The problem: Report each line of the records where "decoderOutputs" occurs.

Saved data entries:

==*==

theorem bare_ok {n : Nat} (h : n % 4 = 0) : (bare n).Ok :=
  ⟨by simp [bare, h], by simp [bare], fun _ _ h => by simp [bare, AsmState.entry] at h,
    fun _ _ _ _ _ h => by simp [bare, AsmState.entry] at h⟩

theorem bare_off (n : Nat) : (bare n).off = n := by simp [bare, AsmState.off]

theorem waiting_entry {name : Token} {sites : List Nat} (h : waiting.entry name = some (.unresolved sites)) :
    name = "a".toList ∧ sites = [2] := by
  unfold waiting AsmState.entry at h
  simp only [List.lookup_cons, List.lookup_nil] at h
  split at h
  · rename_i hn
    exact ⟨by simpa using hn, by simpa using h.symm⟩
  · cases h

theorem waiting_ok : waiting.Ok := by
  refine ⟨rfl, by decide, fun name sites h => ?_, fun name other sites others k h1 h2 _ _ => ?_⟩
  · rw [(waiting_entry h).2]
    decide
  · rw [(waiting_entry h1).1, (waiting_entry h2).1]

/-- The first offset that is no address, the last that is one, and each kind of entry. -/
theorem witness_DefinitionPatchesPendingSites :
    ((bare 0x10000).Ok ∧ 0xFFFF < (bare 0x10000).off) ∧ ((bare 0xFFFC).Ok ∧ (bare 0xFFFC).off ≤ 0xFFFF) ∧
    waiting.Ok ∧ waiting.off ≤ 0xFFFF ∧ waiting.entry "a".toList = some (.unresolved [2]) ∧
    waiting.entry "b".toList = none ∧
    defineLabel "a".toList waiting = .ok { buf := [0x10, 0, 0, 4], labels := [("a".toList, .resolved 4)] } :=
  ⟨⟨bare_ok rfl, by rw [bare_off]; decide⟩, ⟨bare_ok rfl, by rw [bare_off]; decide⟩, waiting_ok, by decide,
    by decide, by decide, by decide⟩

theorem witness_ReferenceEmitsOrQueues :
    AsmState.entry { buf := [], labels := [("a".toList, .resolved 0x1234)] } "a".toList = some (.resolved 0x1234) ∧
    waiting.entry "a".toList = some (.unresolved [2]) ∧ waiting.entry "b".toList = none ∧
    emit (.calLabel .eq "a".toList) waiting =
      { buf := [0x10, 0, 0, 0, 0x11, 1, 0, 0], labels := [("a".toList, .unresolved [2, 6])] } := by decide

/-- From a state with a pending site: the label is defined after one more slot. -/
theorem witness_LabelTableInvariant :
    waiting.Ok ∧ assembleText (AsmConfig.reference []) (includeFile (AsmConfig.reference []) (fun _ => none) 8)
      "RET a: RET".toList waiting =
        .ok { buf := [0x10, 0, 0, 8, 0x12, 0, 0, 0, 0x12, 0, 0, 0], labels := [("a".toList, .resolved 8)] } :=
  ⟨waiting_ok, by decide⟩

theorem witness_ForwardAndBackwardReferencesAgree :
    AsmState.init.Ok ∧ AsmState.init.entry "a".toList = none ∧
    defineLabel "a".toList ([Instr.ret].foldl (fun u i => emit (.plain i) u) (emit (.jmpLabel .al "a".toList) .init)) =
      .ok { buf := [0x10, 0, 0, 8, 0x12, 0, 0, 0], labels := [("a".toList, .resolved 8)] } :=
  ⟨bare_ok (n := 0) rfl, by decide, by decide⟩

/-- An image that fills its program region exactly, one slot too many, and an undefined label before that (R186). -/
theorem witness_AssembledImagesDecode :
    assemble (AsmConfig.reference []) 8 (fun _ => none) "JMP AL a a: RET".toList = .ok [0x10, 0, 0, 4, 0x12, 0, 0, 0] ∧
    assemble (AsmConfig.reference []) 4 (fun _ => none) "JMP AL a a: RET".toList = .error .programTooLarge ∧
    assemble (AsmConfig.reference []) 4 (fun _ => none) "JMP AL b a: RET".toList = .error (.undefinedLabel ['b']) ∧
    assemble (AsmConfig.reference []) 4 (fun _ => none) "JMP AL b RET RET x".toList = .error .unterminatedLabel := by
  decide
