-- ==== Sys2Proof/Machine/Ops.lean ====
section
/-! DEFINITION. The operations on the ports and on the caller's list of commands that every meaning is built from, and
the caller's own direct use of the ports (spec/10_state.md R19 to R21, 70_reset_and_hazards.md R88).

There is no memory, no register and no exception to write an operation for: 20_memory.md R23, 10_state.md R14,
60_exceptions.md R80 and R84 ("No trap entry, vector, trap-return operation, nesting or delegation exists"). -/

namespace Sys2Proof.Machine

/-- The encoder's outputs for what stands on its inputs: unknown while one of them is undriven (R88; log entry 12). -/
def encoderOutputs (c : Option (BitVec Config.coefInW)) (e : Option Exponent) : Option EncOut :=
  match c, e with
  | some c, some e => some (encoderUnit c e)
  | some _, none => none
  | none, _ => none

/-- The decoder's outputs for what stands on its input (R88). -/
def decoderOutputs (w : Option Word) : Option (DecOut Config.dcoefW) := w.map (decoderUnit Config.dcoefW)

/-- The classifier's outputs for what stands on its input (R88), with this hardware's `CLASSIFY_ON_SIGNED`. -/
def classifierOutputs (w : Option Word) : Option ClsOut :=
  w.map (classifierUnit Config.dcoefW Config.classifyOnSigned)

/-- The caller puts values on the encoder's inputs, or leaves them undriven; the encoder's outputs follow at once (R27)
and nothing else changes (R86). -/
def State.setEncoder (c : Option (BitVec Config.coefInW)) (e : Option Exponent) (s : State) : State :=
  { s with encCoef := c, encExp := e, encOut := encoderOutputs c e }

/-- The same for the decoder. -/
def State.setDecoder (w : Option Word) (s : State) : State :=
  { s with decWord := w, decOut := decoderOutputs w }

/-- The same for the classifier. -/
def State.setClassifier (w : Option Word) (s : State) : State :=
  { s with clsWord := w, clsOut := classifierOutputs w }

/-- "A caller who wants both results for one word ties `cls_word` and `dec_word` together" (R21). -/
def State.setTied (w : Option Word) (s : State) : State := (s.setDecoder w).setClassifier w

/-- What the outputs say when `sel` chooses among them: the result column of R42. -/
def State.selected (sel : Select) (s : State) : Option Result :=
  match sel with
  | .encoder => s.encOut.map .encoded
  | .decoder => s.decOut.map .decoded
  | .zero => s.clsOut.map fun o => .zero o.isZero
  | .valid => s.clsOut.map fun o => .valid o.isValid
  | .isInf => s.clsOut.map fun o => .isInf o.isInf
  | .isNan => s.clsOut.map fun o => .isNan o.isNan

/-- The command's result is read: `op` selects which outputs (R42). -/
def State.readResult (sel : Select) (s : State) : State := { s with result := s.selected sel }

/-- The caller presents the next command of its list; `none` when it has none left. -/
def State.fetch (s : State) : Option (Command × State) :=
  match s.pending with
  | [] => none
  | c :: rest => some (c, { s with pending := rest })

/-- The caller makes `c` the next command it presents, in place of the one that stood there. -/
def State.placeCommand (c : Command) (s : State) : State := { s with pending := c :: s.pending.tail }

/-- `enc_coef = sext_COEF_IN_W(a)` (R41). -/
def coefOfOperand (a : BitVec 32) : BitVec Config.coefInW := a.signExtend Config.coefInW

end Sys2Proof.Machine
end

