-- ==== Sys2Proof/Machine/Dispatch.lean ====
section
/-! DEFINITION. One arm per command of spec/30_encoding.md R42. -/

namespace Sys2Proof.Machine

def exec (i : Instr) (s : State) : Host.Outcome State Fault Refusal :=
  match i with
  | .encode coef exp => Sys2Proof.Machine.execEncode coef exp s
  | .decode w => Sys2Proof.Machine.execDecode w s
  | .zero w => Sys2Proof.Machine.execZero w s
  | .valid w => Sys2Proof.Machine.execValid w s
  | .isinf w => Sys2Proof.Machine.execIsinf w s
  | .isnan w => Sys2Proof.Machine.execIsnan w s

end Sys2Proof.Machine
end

==*==

Answer space:
def decoderOutputs (w : Option Word) : Option (DecOut Config.dcoefW) := w.map (decoderUnit Config.dcoefW)
  { s with decWord := w, decOut := decoderOutputs w }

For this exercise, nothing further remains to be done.